🤖 AI Summary
This work addresses the challenge of weak infrared small target detection, where feature downsampling often leads to loss of subtle target details and insufficient localization accuracy. To overcome this limitation, the authors propose a native-resolution feature extraction and fusion framework that systematically leverages full-resolution features—an approach unprecedented in infrared small target detection. The method integrates a confidence-based efficient token selection mechanism with a multi-scale low-level detail enhancement strategy, significantly reducing computational overhead while substantially improving detection sensitivity and localization precision for faint small targets. Extensive experiments on four public datasets demonstrate state-of-the-art performance, confirming the robustness and effectiveness of the proposed framework.
📝 Abstract
Infrared small target detection (IRSTD) faces the inherent challenge of precisely localizing dim targets amid complex background clutter. While progress has been made, existing methods usually follow conventional strategies to downsample features and discard small targets' details, resulting in suboptimal performance. In this paper, we present Na-IRSTD, a native-resolution feature extraction and fusion framework for IRSTD. This framework elegantly incorporates native-resolution features to preserve subtle target cues, overcoming the resolution limitations of existing infrared approaches and significantly improving the model's ability to localize small targets.

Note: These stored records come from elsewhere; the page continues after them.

/-- A dataset is given up (R178, R283): its SEQ is pending until a dataset that lists it has passed; a ninth pending SEQ halts the
partition, and a label dataset ends its operation. Pieces that it hits fail with the status `st`. -/
def abandonDataset (s : State) (w : WriteDs) (st : Nat) : State :=
  let p := w.ds.part
  let s := dropSealed s w
  let s := faultRec { s with fm.abandonedCnt := satAdd 65535 s.fm.abandonedCnt 1 } 0x0A false p 0 w.ds.seq
  let s := modPart s p fun x =>
    if w.ds.kind == .label then { x with labelFail := some w.ds.seq }
    else if x.pendingAb.length ≥ 8 then
      { x with halting := true, abandoned := x.abandoned ++ [w.ds.seq], overAb := x.overAb ++ [w.ds.seq] }
    else { x with pendingAb := x.pendingAb ++ [w.ds.seq], abandoned := x.abandoned ++ [w.ds.seq] }
  let hit := fun (c : Cmd) (k : Piece) =>
    (w.ds.kind == .data && holdsPiece w.ds (stream c.sqe) c.version k.idx) ||
      w.ds.markers.any fun m => m.stream == stream c.sqe && m.version == c.version && m.piece == k.idx
  let s := ((writesOf s).filter fun c => partition c.sqe == p).foldl (fun s c =>
    match (c.pieces.filter fun k => !k.settled && hit c k).map Piece.idx with
    | [] => s
    | i :: is => failWrite s c.id (is.foldl min i) st (w.ds.seq % 2 ^ 32) 0 (some w.ds.seq)) s
  let lost := s.fm.mirror.filter fun m => m.part == p && m.st != .committed && m.st != .failed &&
    (holdsPiece w.ds m.stream m.version m.piece ||
      w.ds.markers.any fun k => k.stream == m.stream && k.version == m.version && k.piece == m.piece)
  let s := { s with fm.mirror := s.fm.mirror.map fun m => if lost.contains m then { m with st := .failed } else m }
  let s := commitReady s p
  let s := match partOf s p with
    | some x =>
      (match x.ckptCur with
       | some (_, qs, _) => if qs.contains w.ds.seq then checkpointAbandoned s p w.ds.seq else s
       | none => s)
    | none => s
  let s := openForMarkers s p
  let s := if (partOf s p).any (·.withdraw) then afterSeal s p else s
  haltIfDrained s p

end Sys2Proof.Machine
end

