-- ==== Sys2Proof/Machine/Decompress.lean ====
section
/-! DEFINITION. A dataset decoded, its stage 2 checks, and the decompression jobs of its chains (R185, R186, R202 to R206,
R209, R334). -/

namespace Sys2Proof.Machine

/-! ## Stage 2 (Table 5.8) -/

/-- Every record that the commands waiting for a dataset need of it passes stage 2: against its extent, or, where a locator read
finds it, by itself (R185). -/
def headersOk (s : State) (p seq : Nat) (ds : Dataset) : Bool :=
  match s.rcl.visits.find? fun v => v.isFor p seq with
  | none => true
  | some v => (v.cmds.filterMap (cmdOf s)).all fun c =>
      let is := neededIdx s c p seq ds
      is.all (recHeadOk ds) && (decide (locator c.sqe ≠ 0) ||
        (neededExt s c p seq).all (headerOk ds))

/-- DATASET_DECODED: every row of the dataset is there; its user area is read, its headers checked (R185). A header that
fails stage 2 sends the dataset into recovery (R334); one that C3 rebuilt fails its commands. -/
def decodedS (s : State) (p seq : Nat) (ds : Dataset) : State :=
  serveVisit (makeChains (modRead s p seq fun r => { r with decoded := true, content := some ds }) p seq) p seq

/-! ## Decompression jobs (R209) -/

/-- The tagged records of a chain have been checked, and a command still waits for it. -/
def chainChecked (s : State) (j : ChainJob) : Bool :=
  match readOf s j.part j.seq with
  | some r =>
    (match r.content with
     | some ds => !j.cmds.isEmpty && j.recs.all fun i => r.tagOk.contains i || !((ds.recs[i]?).any Rec.tagged)
     | none => false)
  | none => false

/-- What a job has to decode: the records of its chain not decoded yet in this visit, and the history that those before them leave (R193,
R209). -/
def chainRest (rd : ReadDs) (ds : Dataset) : List Byte → List Nat → List Byte × List Nat
  | h, [] => (h, [])
  | h, i :: is =>
    match rd.outs.find? (fun o => o.1 == i), ds.recs[i]? with
    | some o, some r => chainRest rd ds ((if r.hcont then h else []) ++ o.2) is
    | _, _ => (h, i :: is)

/-- The chain of a job is being decoded by another one (R209). -/
def chainTaken (s : State) (j : ChainJob) : Bool :=
  s.cx.chains.any fun k => chainRuns s k.id && k.part == j.part && k.seq == j.seq && k.recs.head? == j.recs.head?

/-- The chain job an idle decompressor takes: recovery first, then the oldest waiting command; no record is decoded twice (R209). -/
def nextChainJob (s : State) : Option ChainJob :=
  (s.cx.chains.filter fun j => chainChecked s j && !chainTaken s j).foldl
    (fun b j =>
      match b with
      | none => some j
      | some k =>
        if (j.recovery && !k.recovery) ||
            (j.recovery == k.recovery && decide (j.cmds.foldl min s.qe.nextId < k.cmds.foldl min s.qe.nextId)) then some j else b) none

/-- Pool 3 buffers for a job's output. -/
def chainBuffers (s : State) (rd : ReadDs) (ds : Dataset) (j : ChainJob) : Nat :=
  let n := ((chainRest rd ds [] j.recs).2.map fun i => ((ds.recs[i]?).map Rec.olen).getD 0).sum
  (n + (poolOf s 3).bufSize - 1) / (poolOf s 3).bufSize

/-- DECOMPRESSION_JOB_START. -/
def decompressionJobStartS (s : State) (e : Nat) : State :=
  if e < 8 ∨ e > 15 ∨ (engineOf s e).excluded ∨ (engineOf s e).job.isSome then s
  else match nextChainJob s with
    | none => s
    | some j =>
      match (readOf s j.part j.seq).bind fun rd => rd.content.map fun ds => (rd, ds) with
      | none => s
      | some (rd, ds) =>
        let a := unitAllocN s 3 clsCxd (chainBuffers s rd ds j) []
        match a.1 with
        | none => a.2
        | some hs =>
          let s := { a.2 with cx.chains := a.2.cx.chains.map fun k => if k.id = j.id then { k with bufs := hs } else k }
          setEngine s e { engineOf s e with job := some j.id }

/-- DECOMPRESSION_JOB_START. -/
def execDecompressionJobStart (engine : Nat) (s : State) : Out := .next (decompressionJobStartS s engine)

/-- A fault of a decompressor is counted and recorded (R204). -/
def countFault (s : State) (e : Nat) (res : RecResult) : State :=
  match res with
  | .fault d form =>
    { s with
      cx.dfCount := satAdd (2 ^ 32 - 1) s.cx.dfCount 1, cx.dfCode := d.status % 256, cx.dfEngine := e - 8,
      cx.dfForm := form, cx.dfOfs := d.off }
  | _ => s

/-- The status a failing record gives. -/
def RecResult.status : RecResult → Nat
  | .ok _ => stOk
  | .fault e _ => e.status
  | .badCrc => stCheckValueMismatch

/-- What became of a chain's records: those decoded go to pool 3, the first that fails is remembered, and the buffers that hold
nothing to deliver are released (R204). -/
def keepOuts (s : State) (j : ChainJob) (rs : List (Nat × RecResult)) : State :=
  let good := rs.filterMap fun r => match r.2 with | .ok b => some (r.1, b) | _ => none
  let bad := rs.filterMap fun r => match r.2 with | .ok _ => none | x => some (r.1, x.status)
  let size := (poolOf s 3).bufSize
  let total := (good.map fun g => g.2.length).sum
  let n := (total + size - 1) / size
  let s := handOff (fillBufs (releaseAll s (j.bufs.drop n) clsCxd) (j.bufs.take n) total) (j.bufs.take n) clsCxd clsQeOut
  modRead s j.part j.seq fun r => { r with
    outs := r.outs ++ good.filter (fun g => !(r.outs.any fun o => o.1 == g.1)), bad := r.bad ++ bad, outBufs := r.outBufs ++ j.bufs.take n }

/-- DECOMPRESSION_JOB_DONE: the chain's records up to the first that fails go to pool 3, and the commands that wait for the dataset
go on; those that need the failing record or a later one end with its status (R186, R188, R204) (log 53,
135). -/
def decompressionJobDoneS (s : State) (e : Nat) : State :=
  let en := engineOf s e
  if e < 8 then s
  else match en.job.bind fun i => s.cx.chains.find? fun j => j.id == i with
    | none => setEngine s e { en with job := none }
    | some j =>
      let s := { s with cx.chains := s.cx.chains.filter fun k => k.id != j.id }
      match (readOf s j.part j.seq).bind fun rd => rd.content.map fun ds => (rd, ds) with
      | none => releaseAll (setEngine s e { en with job := none }) j.bufs clsCxd
      | some (rd, ds) =>
        let rest := chainRest rd ds [] j.recs
        let rs := decodeChain rest.1 (rest.2.filterMap fun i => (ds.recs[i]?).map fun r => (i, r))
        let s := setEngine s e { en with job := none, jobs := satAdd 65535 en.jobs rs.length }
        let s := keepOuts s j rs
        let s := match rs.getLast? with | some r => countFault s e r.2 | none => s
        serveVisit s j.part j.seq

/-- DECOMPRESSION_JOB_DONE. -/
def execDecompressionJobDone (engine : Nat) (s : State) : Out := .next (decompressionJobDoneS s engine)

end Sys2Proof.Machine
end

We also introduce an effective token reduction and selection strategy, which selects target patches with high accuracy and confidence, boosting the low-level details of the feature while effectively reducing native-resolution patch tokens compared to dense processing, thereby avoiding imposing an unbearable computational burden. Extensive experiments demonstrate the robustness and effectiveness of our token reduction and selection strategy across multiple public datasets. Ultimately, our Na-IRSTD model achieves state-of-the-art performance on four benchmarks.